Whether you multiply by d or -d and whether you use cosine for x or for y depends on the conventions you are using. I would stick to trigonometric conventions as much as possible, where angle 0 points in the positive x direction, and angles go up counterclockwise.


Well I just based on what angles I got from 0, 90, 180 and 270, isn't this the trigonometric conventions?
// In degrees:
//		  ^ 90 deg
//		  |
// 360/0 deg| 180 deg
//    <----- ------>
//		  | a = 90 degrees delta
//		  |
//		  v 270 deg

I don't think you need nearly as much trigonometry as you are using. The pixel columns on your screen don't cover a constant angle: The center column covers a larger angle than the column on the far right. Imagine you have a very large screen compared to the distance you are sitting from it and it will be obvious.

This dosn't tell me much :/

The way I think about this, the player is looking in some direction (cos(player.rot),sin(player.rot)), which I'll call (x,y) for short. Now you can compute an equally-spaced sequence of points from (x,y)-K*(y,-x) to (x,y)+K*(y,-x) and launch rays in those directions.

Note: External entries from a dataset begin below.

/-- `SRL (IX+d),A`, `DD CB d 3F` (R433). -/
def exec_srl_at_ixd_a (s : State) : Host.Outcome State Fault Refusal := .next (rotXydCopy .ix .srl .a s)

/-- `RLC (IY+d),B`, `FD CB d 00` (R433). -/
def exec_rlc_at_iyd_b (s : State) : Host.Outcome State Fault Refusal := .next (rotXydCopy .iy .rlc .b s)

/-- `RLC (IY+d),C`, `FD CB d 01` (R433). -/
def exec_rlc_at_iyd_c (s : State) : Host.Outcome State Fault Refusal := .next (rotXydCopy .iy .rlc .c s)

/-- `RLC (IY+d),D`, `FD CB d 02` (R433). -/
def exec_rlc_at_iyd_d (s : State) : Host.Outcome State Fault Refusal := .next (rotXydCopy .iy .rlc .d s)

/-- `RLC (IY+d),E`, `FD CB d 03` (R433). -/
def exec_rlc_at_iyd_e (s : State) : Host.Outcome State Fault Refusal := .next (rotXydCopy .iy .rlc .e s)

/-- `RLC (IY+d),H`, `FD CB d 04` (R433). -/
def exec_rlc_at_iyd_h (s : State) : Host.Outcome State Fault Refusal := .next (rotXydCopy .iy .rlc .h s)

/-- `RLC (IY+d),L`, `FD CB d 05` (R433). -/
def exec_rlc_at_iyd_l (s : State) : Host.Outcome State Fault Refusal := .next (rotXydCopy .iy .rlc .l s)

/-- `RLC (IY+d),A`, `FD CB d 07` (R433). -/
def exec_rlc_at_iyd_a (s : State) : Host.Outcome State Fault Refusal := .next (rotXydCopy .iy .rlc .a s)

/-- `RRC (IY+d),B`, `FD CB d 08` (R433). -/
def exec_rrc_at_iyd_b (s : State) : Host.Outcome State Fault Refusal := .next (rotXydCopy .iy .rrc .b s)

/-- `RRC (IY+d),C`, `FD CB d 09` (R433). -/
def exec_rrc_at_iyd_c (s : State) : Host.Outcome State Fault Refusal := .next (rotXydCopy .iy .rrc .c s)

/-- `RRC (IY+d),D`, `FD CB d 0A` (R433). -/
def exec_rrc_at_iyd_d (s : State) : Host.Outcome State Fault Refusal := .next (rotXydCopy .iy .rrc .d s)

/-- `RRC (IY+d),E`, `FD CB d 0B` (R433). -/
def exec_rrc_at_iyd_e (s : State) : Host.Outcome State Fault Refusal := .next (rotXydCopy .iy .rrc .e s)

/-- `RRC (IY+d),H`, `FD CB d 0C` (R433). -/
def exec_rrc_at_iyd_h (s : State) : Host.Outcome State Fault Refusal := .next (rotXydCopy .iy .rrc .h s)

/-- `RRC (IY+d),L`, `FD CB d 0D` (R433). -/
def exec_rrc_at_iyd_l (s : State) : Host.Outcome State Fault Refusal := .next (rotXydCopy .iy .rrc .l s)

/-- `RRC (IY+d),A`, `FD CB d 0F` (R433). -/
def exec_rrc_at_iyd_a (s : State) : Host.Outcome State Fault Refusal := .next (rotXydCopy .iy .rrc .a s)

/-- `RL (IY+d),B`, `FD CB d 10` (R433). -/
def exec_rl_at_iyd_b (s : State) : Host.Outcome State Fault Refusal := .next (rotXydCopy .iy .rl .b s)

/-- `RL (IY+d),C`, `FD CB d 11` (R433). -/
def exec_rl_at_iyd_c (s : State) : Host.Outcome State Fault Refusal := .next (rotXydCopy .iy .rl .c s)

/-- `RL (IY+d),D`, `FD CB d 12` (R433). -/
def exec_rl_at_iyd_d (s : State) : Host.Outcome State Fault Refusal := .next (rotXydCopy .iy .rl .d s)

/-- `RL (IY+d),E`, `FD CB d 13` (R433). -/
def exec_rl_at_iyd_e (s : State) : Host.Outcome State Fault Refusal := .next (rotXydCopy .iy .rl .e s)

/-- `RL (IY+d),H`, `FD CB d 14` (R433). -/
def exec_rl_at_iyd_h (s : State) : Host.Outcome State Fault Refusal := .next (rotXydCopy .iy .rl .h s)

/-- `RL (IY+d),L`, `FD CB d 15` (R433). -/
def exec_rl_at_iyd_l (s : State) : Host.Outcome State Fault Refusal := .next (rotXydCopy .iy .rl .l s)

K is a constant that you can compute as tan(FOV/2).

I have no clue why that works. Or how it works, Or in what context to use it.

By the way, as part of my crusade against angles, you can store the direction in which the player is looking as (x,y) directly, instead of an angle. And I even prefer to specify K directly instead of FOV. But start by getting your code working.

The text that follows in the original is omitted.